▶ [TASK GOAL] Give only the number of lines in these records that include "fmcBx".

=-=-=

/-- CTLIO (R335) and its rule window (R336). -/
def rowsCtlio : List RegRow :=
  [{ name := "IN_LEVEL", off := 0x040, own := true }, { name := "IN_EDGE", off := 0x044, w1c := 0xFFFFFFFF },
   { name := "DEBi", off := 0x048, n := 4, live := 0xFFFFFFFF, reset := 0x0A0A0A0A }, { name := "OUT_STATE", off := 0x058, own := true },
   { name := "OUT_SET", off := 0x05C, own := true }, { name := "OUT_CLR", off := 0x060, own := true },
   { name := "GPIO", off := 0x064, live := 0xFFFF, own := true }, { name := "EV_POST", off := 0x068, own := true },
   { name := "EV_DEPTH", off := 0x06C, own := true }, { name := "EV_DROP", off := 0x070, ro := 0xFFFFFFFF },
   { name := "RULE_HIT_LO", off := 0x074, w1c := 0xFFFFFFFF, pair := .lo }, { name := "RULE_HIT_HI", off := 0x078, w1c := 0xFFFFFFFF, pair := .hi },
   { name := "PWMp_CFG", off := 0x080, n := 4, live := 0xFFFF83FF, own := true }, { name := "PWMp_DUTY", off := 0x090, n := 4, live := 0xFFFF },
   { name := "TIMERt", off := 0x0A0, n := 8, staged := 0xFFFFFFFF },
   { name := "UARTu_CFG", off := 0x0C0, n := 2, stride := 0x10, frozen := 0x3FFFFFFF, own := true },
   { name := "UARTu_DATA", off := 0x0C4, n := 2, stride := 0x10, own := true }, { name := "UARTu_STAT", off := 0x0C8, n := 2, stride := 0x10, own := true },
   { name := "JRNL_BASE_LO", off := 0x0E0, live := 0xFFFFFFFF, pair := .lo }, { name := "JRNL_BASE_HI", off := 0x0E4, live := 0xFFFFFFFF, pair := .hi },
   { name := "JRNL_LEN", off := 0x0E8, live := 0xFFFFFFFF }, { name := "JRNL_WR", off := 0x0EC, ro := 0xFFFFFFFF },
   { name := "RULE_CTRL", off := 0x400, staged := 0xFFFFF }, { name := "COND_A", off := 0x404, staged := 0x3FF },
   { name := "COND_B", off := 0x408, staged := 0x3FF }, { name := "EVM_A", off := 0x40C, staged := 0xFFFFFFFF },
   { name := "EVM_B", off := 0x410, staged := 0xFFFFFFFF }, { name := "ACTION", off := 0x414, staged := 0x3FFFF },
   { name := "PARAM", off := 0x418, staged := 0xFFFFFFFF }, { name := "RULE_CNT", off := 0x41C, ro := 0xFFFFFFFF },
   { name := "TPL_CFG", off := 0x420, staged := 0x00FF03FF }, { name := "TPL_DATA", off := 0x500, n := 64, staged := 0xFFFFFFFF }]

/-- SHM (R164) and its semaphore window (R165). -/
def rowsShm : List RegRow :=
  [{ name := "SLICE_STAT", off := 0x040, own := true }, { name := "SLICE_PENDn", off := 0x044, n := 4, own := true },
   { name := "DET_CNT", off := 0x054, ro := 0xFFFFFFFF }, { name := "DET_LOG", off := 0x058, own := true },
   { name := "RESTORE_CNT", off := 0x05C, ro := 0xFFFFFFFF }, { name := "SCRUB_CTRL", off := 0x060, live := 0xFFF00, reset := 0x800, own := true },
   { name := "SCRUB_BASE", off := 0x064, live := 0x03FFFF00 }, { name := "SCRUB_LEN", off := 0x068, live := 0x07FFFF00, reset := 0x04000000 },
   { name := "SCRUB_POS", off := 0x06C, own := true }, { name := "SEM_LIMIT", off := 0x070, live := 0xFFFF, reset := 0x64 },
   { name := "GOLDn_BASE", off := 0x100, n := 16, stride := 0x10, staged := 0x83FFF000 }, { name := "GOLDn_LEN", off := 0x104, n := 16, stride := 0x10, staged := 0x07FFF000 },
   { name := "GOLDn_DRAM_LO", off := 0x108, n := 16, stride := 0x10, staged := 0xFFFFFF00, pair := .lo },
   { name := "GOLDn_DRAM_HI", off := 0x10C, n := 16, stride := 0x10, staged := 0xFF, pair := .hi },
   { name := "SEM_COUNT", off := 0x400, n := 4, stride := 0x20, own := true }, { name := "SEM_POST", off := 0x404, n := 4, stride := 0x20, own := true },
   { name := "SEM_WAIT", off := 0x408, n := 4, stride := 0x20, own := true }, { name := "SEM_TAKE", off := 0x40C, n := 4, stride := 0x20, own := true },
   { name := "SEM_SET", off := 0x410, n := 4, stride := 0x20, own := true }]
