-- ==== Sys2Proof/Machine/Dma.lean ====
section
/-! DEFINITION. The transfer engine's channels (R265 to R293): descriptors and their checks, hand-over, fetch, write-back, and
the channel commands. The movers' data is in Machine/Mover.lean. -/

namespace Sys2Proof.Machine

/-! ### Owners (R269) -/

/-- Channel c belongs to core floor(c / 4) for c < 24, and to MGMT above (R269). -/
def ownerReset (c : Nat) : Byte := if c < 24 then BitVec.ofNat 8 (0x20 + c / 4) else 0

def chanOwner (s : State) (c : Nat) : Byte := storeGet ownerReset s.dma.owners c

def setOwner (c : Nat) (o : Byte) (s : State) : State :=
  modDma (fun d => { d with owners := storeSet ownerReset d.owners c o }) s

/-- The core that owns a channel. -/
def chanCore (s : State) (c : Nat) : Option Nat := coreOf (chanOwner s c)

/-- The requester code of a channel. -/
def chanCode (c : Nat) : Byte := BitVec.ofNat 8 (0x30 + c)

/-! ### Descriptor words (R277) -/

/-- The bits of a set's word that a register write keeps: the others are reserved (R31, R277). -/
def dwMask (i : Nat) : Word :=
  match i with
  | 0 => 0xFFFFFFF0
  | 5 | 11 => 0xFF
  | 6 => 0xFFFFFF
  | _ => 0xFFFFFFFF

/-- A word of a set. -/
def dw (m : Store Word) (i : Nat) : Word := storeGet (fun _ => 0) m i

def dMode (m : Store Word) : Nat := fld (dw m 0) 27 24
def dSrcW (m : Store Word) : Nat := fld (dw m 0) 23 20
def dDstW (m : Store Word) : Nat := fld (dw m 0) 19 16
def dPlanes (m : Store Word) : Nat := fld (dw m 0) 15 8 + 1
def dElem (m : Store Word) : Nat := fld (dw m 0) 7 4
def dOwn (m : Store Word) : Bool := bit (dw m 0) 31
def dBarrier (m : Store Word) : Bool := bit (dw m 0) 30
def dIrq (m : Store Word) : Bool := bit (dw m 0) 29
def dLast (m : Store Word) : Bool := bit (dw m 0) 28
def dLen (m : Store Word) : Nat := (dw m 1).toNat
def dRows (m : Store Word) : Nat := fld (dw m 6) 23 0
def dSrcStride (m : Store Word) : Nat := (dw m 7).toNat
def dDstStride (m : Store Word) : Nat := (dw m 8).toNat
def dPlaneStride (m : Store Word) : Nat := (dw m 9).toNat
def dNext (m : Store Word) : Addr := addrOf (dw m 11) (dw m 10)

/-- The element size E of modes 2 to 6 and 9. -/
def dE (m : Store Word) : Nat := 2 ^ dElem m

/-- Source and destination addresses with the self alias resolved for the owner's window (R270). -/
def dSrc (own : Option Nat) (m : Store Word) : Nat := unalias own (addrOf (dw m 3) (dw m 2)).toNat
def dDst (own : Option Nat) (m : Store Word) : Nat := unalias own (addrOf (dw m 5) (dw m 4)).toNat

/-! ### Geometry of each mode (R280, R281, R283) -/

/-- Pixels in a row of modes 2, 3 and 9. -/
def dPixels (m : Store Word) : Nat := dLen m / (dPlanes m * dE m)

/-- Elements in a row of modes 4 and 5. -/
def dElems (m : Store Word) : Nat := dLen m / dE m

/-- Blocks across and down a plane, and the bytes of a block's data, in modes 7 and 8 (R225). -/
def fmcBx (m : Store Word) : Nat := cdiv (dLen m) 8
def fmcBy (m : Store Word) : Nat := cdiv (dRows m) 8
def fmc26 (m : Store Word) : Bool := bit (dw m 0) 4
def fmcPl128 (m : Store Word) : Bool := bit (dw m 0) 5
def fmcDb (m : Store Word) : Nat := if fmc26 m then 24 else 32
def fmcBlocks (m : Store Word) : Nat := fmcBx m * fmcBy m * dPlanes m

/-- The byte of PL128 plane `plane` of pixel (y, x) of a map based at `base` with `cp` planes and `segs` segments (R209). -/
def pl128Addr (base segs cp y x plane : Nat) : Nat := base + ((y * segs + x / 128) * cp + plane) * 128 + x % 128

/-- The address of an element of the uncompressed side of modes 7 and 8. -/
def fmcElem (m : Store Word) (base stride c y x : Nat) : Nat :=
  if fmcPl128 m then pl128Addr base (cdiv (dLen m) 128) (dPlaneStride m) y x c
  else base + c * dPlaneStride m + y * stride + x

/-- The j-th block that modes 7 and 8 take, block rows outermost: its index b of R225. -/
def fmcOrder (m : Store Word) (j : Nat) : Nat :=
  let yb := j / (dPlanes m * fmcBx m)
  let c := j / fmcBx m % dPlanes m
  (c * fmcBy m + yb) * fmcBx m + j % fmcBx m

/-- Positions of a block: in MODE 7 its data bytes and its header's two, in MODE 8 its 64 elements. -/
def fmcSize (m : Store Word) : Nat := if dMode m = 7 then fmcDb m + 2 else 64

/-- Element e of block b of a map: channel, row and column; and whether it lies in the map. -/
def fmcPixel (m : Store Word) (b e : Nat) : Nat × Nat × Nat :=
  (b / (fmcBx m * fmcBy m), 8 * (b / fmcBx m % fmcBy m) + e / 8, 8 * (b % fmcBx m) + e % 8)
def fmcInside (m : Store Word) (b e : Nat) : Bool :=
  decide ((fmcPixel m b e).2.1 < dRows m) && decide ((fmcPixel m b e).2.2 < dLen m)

=-=-=

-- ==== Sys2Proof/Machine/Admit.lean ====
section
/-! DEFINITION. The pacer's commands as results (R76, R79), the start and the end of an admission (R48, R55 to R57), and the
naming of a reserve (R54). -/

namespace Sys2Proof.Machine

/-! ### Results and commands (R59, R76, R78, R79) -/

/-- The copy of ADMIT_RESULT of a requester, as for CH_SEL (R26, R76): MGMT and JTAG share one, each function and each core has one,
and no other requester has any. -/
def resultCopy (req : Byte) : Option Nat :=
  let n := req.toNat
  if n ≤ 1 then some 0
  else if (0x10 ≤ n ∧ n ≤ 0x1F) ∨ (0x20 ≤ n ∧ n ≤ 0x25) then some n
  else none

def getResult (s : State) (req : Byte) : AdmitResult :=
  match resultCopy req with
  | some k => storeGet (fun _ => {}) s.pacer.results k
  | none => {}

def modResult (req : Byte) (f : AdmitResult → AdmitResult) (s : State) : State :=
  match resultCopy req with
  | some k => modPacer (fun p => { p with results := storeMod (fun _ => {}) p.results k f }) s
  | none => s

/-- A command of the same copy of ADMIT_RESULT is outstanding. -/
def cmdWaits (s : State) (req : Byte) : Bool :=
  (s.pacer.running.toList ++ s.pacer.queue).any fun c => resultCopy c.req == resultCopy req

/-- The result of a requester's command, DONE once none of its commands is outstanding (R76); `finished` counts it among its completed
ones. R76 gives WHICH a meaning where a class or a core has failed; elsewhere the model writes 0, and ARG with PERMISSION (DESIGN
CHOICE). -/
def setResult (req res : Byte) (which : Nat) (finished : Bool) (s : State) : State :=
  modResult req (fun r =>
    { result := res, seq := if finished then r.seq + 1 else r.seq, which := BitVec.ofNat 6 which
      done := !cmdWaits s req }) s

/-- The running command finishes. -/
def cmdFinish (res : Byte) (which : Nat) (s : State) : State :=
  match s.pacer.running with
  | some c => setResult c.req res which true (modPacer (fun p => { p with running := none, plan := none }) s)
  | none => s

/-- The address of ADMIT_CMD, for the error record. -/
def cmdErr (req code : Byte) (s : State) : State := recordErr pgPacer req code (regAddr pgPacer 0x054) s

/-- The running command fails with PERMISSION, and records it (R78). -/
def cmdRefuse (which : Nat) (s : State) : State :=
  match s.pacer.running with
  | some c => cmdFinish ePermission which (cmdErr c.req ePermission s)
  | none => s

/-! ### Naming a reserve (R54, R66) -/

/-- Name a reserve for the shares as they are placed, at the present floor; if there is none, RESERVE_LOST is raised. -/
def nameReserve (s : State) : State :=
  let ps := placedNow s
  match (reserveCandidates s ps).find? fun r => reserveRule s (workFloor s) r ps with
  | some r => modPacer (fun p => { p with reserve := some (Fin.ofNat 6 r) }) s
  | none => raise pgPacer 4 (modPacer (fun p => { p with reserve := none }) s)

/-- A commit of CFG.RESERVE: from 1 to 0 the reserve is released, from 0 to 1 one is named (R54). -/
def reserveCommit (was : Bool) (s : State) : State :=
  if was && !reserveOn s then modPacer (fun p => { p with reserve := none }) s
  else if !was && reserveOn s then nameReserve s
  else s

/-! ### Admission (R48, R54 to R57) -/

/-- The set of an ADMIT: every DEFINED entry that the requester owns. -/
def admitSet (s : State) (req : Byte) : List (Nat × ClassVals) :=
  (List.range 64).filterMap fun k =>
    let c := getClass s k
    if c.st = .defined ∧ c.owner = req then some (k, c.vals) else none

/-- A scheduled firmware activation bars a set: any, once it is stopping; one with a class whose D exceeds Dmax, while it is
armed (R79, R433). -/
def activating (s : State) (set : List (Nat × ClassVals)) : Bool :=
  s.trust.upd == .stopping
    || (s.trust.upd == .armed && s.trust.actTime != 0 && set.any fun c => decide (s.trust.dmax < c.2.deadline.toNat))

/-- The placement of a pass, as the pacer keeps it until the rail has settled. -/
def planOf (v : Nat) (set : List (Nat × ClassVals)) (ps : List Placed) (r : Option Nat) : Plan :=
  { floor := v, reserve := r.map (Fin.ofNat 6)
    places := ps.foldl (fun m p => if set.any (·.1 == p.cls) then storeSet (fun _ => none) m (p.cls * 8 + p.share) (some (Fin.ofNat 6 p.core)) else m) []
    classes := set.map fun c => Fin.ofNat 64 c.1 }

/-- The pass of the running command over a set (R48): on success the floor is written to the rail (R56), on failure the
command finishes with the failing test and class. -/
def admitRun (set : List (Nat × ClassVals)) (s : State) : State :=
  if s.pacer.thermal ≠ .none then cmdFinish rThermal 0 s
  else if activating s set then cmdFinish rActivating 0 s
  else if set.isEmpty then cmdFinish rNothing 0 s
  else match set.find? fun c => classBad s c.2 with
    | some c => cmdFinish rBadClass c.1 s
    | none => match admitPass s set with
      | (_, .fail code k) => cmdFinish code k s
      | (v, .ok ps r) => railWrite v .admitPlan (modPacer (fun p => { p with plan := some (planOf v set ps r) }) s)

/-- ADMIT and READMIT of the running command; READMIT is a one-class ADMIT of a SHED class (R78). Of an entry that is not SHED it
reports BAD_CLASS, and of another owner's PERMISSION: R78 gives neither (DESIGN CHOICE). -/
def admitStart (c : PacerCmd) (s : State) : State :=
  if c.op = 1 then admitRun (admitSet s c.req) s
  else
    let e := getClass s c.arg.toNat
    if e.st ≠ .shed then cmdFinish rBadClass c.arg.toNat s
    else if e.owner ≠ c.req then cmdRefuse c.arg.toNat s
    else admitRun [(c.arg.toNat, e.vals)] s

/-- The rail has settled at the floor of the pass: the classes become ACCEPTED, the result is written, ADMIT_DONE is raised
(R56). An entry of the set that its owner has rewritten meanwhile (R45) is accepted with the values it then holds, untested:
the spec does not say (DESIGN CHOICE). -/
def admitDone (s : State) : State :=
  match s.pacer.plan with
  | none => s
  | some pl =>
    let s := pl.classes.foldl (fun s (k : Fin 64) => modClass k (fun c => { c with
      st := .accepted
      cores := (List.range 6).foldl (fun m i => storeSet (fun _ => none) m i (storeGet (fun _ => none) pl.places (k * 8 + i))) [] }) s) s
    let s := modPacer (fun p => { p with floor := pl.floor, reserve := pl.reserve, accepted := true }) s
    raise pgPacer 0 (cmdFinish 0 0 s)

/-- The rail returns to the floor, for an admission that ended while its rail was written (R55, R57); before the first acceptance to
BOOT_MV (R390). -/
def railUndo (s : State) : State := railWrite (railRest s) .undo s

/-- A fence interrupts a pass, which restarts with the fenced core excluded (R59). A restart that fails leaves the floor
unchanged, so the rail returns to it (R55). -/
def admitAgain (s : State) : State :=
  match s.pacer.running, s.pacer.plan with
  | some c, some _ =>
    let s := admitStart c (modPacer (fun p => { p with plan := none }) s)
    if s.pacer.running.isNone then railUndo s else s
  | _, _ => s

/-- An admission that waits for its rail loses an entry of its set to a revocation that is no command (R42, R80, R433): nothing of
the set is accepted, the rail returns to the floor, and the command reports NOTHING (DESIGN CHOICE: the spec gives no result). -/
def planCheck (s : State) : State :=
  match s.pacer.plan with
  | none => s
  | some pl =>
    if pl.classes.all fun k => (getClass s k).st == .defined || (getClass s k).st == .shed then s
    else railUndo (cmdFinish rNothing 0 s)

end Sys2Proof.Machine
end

=-=-=

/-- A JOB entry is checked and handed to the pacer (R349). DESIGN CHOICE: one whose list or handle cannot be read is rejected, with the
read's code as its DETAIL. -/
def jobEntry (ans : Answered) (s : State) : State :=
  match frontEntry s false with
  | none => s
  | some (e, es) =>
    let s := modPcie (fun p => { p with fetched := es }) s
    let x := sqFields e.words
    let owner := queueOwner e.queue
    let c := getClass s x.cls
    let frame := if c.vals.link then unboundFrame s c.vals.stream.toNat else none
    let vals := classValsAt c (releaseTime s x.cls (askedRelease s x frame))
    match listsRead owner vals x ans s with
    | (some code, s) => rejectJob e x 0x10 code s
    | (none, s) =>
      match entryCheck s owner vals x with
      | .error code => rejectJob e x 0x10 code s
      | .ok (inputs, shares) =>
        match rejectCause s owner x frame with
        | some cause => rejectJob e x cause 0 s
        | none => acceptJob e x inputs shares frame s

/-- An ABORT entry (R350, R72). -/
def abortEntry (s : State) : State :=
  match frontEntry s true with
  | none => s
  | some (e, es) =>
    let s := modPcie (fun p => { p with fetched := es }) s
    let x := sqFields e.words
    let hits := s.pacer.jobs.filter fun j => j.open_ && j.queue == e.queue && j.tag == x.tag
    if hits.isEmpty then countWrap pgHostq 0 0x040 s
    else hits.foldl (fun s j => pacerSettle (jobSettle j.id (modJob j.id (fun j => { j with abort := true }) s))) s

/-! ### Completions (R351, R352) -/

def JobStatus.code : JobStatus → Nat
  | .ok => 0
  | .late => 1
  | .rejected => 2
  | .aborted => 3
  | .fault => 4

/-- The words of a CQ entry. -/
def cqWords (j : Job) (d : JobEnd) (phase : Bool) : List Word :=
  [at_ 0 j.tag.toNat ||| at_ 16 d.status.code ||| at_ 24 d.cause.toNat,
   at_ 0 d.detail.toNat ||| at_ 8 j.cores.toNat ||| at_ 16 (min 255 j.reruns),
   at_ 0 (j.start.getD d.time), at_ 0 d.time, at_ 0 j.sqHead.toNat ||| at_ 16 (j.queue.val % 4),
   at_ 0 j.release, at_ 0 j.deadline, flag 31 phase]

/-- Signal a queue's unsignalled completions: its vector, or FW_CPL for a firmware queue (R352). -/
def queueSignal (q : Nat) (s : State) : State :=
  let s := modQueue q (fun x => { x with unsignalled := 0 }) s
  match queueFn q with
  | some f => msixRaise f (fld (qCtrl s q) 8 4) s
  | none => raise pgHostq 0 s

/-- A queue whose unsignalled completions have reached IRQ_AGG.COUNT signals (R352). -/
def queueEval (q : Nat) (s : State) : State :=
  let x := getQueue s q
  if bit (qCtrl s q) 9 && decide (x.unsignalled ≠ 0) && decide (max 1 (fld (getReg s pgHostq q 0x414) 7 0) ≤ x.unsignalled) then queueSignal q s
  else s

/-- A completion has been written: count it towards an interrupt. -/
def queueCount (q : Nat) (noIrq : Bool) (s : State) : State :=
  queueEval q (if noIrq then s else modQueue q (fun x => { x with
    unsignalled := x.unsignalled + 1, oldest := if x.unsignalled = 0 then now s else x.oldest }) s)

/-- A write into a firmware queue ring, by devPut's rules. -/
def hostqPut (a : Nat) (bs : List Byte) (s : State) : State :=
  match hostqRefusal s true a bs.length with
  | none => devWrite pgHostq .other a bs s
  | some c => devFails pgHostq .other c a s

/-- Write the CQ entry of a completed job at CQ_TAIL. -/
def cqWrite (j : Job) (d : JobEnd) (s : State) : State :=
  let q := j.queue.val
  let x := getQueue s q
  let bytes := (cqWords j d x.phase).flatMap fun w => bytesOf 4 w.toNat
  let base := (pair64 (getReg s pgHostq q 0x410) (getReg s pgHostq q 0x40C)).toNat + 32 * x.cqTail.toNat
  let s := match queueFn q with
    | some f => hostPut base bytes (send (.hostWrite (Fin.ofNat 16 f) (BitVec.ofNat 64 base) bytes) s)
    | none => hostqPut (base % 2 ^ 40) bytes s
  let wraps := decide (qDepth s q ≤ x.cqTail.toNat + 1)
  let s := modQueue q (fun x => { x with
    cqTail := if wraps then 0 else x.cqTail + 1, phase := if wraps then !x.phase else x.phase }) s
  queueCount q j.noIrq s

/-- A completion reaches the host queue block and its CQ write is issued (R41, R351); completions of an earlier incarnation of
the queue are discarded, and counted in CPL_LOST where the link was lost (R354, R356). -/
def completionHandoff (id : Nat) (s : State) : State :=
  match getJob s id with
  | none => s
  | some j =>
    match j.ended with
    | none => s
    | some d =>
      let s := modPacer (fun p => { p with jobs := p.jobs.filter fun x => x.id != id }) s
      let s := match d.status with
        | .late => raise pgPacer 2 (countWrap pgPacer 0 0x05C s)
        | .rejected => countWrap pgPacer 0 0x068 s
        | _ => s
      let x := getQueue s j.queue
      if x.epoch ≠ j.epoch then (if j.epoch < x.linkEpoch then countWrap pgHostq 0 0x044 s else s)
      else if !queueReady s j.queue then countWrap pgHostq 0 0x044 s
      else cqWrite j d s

=-=-=

▶ [RESULT OF THE EXERCISE] 6